═══ MATERIAL FOR THE TASK ═══

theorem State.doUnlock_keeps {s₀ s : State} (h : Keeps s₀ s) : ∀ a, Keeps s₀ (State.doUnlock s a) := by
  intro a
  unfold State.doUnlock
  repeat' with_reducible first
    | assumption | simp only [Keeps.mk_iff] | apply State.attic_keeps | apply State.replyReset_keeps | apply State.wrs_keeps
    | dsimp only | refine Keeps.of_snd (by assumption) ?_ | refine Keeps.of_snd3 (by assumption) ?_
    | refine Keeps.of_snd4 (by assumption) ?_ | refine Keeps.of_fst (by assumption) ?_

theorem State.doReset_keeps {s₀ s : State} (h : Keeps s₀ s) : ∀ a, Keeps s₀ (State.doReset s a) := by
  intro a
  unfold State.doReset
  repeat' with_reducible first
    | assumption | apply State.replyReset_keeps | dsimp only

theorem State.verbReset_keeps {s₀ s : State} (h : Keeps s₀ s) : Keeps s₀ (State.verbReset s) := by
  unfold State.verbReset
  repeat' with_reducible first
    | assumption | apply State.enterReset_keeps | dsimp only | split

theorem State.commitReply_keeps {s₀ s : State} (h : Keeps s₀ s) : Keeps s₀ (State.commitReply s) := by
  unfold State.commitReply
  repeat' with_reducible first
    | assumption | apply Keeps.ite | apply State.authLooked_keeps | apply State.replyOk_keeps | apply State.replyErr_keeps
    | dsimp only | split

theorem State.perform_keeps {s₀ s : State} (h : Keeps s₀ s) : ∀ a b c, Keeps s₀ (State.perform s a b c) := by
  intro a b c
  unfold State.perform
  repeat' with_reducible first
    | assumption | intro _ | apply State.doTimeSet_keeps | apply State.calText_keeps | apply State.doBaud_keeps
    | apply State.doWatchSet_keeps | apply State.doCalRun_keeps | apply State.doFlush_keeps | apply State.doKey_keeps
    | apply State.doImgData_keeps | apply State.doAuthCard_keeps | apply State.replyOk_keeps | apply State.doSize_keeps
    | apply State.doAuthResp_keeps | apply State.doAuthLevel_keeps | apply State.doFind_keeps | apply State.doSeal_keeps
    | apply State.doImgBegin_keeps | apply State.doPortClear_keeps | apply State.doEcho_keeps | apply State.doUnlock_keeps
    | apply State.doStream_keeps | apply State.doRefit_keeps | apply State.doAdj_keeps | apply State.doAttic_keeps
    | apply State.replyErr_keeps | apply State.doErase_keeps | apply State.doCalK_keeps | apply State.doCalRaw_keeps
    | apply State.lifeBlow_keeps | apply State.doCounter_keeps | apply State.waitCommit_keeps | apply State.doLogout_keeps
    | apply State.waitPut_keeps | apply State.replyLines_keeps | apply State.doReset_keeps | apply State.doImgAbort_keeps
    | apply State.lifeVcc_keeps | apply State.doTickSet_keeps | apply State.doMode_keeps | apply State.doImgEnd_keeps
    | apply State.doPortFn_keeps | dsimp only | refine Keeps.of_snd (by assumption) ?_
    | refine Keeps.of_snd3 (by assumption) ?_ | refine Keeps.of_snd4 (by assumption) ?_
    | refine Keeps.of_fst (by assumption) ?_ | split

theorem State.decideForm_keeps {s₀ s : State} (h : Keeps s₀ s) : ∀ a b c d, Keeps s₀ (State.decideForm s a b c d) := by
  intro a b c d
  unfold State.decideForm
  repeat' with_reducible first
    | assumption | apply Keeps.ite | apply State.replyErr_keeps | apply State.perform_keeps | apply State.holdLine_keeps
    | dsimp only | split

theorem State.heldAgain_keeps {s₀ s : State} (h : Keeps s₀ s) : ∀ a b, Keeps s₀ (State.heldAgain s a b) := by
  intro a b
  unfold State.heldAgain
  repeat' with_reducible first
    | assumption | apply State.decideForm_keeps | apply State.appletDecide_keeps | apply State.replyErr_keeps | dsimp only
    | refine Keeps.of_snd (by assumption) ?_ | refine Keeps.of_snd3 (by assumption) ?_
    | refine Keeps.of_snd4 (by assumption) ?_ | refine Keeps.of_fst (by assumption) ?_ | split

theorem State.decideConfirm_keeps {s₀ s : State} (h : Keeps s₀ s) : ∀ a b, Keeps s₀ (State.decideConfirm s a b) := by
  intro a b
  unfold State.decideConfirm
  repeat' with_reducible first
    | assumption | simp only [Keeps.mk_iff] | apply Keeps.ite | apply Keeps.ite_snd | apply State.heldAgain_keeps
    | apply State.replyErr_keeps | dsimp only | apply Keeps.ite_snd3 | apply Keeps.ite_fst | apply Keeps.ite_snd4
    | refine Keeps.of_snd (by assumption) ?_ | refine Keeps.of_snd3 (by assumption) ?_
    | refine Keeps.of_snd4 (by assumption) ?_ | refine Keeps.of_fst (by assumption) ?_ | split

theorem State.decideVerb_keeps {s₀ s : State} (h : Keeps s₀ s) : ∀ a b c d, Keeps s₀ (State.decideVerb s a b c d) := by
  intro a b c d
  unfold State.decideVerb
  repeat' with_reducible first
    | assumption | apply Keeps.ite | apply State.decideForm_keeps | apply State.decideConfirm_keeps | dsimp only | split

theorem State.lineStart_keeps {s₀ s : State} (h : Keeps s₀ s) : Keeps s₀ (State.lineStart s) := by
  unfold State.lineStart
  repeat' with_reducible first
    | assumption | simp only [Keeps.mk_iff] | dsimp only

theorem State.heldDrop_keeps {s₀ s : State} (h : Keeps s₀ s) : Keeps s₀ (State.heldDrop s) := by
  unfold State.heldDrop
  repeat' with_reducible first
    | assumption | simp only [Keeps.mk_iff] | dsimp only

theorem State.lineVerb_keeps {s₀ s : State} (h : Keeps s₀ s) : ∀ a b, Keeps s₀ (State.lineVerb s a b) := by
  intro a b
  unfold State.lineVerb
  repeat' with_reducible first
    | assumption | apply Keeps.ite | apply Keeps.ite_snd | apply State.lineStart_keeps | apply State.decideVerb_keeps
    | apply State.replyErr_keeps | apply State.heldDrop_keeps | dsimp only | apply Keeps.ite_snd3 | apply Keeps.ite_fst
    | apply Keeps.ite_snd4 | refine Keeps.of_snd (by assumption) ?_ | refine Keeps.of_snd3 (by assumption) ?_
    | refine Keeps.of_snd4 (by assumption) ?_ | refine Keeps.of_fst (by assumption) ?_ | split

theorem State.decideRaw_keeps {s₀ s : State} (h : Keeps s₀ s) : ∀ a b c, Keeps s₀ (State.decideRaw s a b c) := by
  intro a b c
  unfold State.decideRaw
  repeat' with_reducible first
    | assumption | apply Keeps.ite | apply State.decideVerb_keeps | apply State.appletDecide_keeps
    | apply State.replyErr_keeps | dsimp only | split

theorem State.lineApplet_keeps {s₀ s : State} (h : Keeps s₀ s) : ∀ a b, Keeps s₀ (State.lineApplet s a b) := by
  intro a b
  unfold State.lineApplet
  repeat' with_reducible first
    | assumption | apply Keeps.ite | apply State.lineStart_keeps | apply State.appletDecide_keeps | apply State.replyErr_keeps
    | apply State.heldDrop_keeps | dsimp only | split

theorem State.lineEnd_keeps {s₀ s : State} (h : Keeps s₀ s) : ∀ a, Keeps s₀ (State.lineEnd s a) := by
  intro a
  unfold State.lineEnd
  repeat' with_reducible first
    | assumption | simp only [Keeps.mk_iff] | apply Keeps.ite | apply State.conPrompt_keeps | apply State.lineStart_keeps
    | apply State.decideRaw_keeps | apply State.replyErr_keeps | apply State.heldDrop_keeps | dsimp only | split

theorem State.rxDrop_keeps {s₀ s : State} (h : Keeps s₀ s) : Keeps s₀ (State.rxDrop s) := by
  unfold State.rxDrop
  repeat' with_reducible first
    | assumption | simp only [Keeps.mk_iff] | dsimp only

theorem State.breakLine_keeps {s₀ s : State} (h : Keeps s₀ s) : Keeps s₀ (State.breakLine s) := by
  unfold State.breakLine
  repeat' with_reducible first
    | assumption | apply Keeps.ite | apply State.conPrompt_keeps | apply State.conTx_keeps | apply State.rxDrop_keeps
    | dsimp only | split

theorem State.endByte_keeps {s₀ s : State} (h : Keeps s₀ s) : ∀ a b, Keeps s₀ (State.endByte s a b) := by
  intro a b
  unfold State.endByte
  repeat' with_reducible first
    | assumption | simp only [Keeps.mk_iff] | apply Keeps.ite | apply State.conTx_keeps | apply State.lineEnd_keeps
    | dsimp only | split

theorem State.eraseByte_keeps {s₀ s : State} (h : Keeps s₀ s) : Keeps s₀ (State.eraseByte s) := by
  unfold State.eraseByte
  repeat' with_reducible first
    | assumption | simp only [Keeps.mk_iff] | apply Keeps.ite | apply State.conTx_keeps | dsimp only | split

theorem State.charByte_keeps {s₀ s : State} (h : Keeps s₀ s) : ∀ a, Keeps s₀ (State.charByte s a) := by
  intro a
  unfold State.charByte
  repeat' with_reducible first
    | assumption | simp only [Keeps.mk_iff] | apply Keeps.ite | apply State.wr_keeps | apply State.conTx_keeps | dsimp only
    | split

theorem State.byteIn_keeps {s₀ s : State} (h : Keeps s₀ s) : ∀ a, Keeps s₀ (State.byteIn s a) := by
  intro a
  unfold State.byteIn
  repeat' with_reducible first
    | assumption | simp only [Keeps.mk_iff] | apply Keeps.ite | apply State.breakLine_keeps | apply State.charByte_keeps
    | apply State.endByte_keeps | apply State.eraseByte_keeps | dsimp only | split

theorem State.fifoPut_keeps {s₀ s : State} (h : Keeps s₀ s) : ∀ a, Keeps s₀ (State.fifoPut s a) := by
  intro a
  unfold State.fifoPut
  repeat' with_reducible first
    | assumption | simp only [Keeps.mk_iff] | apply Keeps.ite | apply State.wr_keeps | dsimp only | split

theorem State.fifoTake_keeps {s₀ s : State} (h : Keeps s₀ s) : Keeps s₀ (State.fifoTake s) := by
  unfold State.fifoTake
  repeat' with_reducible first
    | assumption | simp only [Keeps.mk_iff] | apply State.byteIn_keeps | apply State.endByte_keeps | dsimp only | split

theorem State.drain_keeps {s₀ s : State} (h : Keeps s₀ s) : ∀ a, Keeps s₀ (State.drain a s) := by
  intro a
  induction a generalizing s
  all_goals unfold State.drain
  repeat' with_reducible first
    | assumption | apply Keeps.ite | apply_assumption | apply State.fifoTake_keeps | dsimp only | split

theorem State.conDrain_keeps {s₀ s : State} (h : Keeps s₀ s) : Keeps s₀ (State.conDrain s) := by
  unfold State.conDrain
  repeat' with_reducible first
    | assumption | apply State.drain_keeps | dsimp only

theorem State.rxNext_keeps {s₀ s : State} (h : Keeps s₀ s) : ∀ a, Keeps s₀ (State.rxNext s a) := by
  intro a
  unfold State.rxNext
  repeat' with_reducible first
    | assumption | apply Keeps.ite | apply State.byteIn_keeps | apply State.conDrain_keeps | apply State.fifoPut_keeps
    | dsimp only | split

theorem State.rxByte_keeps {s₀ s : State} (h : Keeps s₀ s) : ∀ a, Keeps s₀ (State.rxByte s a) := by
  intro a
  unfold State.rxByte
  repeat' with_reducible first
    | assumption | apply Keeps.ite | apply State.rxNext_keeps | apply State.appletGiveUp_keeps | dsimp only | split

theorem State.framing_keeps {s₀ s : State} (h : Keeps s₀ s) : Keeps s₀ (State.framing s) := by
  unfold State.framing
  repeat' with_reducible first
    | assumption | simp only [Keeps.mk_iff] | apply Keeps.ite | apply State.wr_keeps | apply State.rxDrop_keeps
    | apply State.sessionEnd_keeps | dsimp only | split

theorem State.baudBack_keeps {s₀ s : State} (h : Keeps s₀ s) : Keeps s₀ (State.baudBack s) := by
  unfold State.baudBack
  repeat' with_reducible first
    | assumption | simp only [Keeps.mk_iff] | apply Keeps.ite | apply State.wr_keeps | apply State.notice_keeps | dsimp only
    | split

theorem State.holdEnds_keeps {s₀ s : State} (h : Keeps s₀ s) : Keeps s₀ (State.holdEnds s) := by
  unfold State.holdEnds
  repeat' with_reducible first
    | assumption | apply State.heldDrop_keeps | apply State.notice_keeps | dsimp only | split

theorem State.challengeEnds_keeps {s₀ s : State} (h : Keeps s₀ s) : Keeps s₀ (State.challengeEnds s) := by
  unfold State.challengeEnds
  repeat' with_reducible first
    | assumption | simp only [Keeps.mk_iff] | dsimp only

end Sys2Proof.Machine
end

═══

▶ **EXERCISE DETAILS**
Could you write out, exactly as they stand, only the lines above that begin at the line with "State.doReset_keeps | apply State.doImgAbort_keeps" and stop after the line with "apply State.doPortFn_keeps |"?

▶ **SOLUTION TO THIS TASK**
    | apply State.waitPut_keeps | apply State.replyLines_keeps | apply State.doReset_keeps | apply State.doImgAbort_keeps
    | apply State.lifeVcc_keeps | apply State.doTickSet_keeps | apply State.doMode_keeps | apply State.doImgEnd_keeps
    | apply State.doPortFn_keeps | dsimp only | refine Keeps.of_snd (by assumption) ?_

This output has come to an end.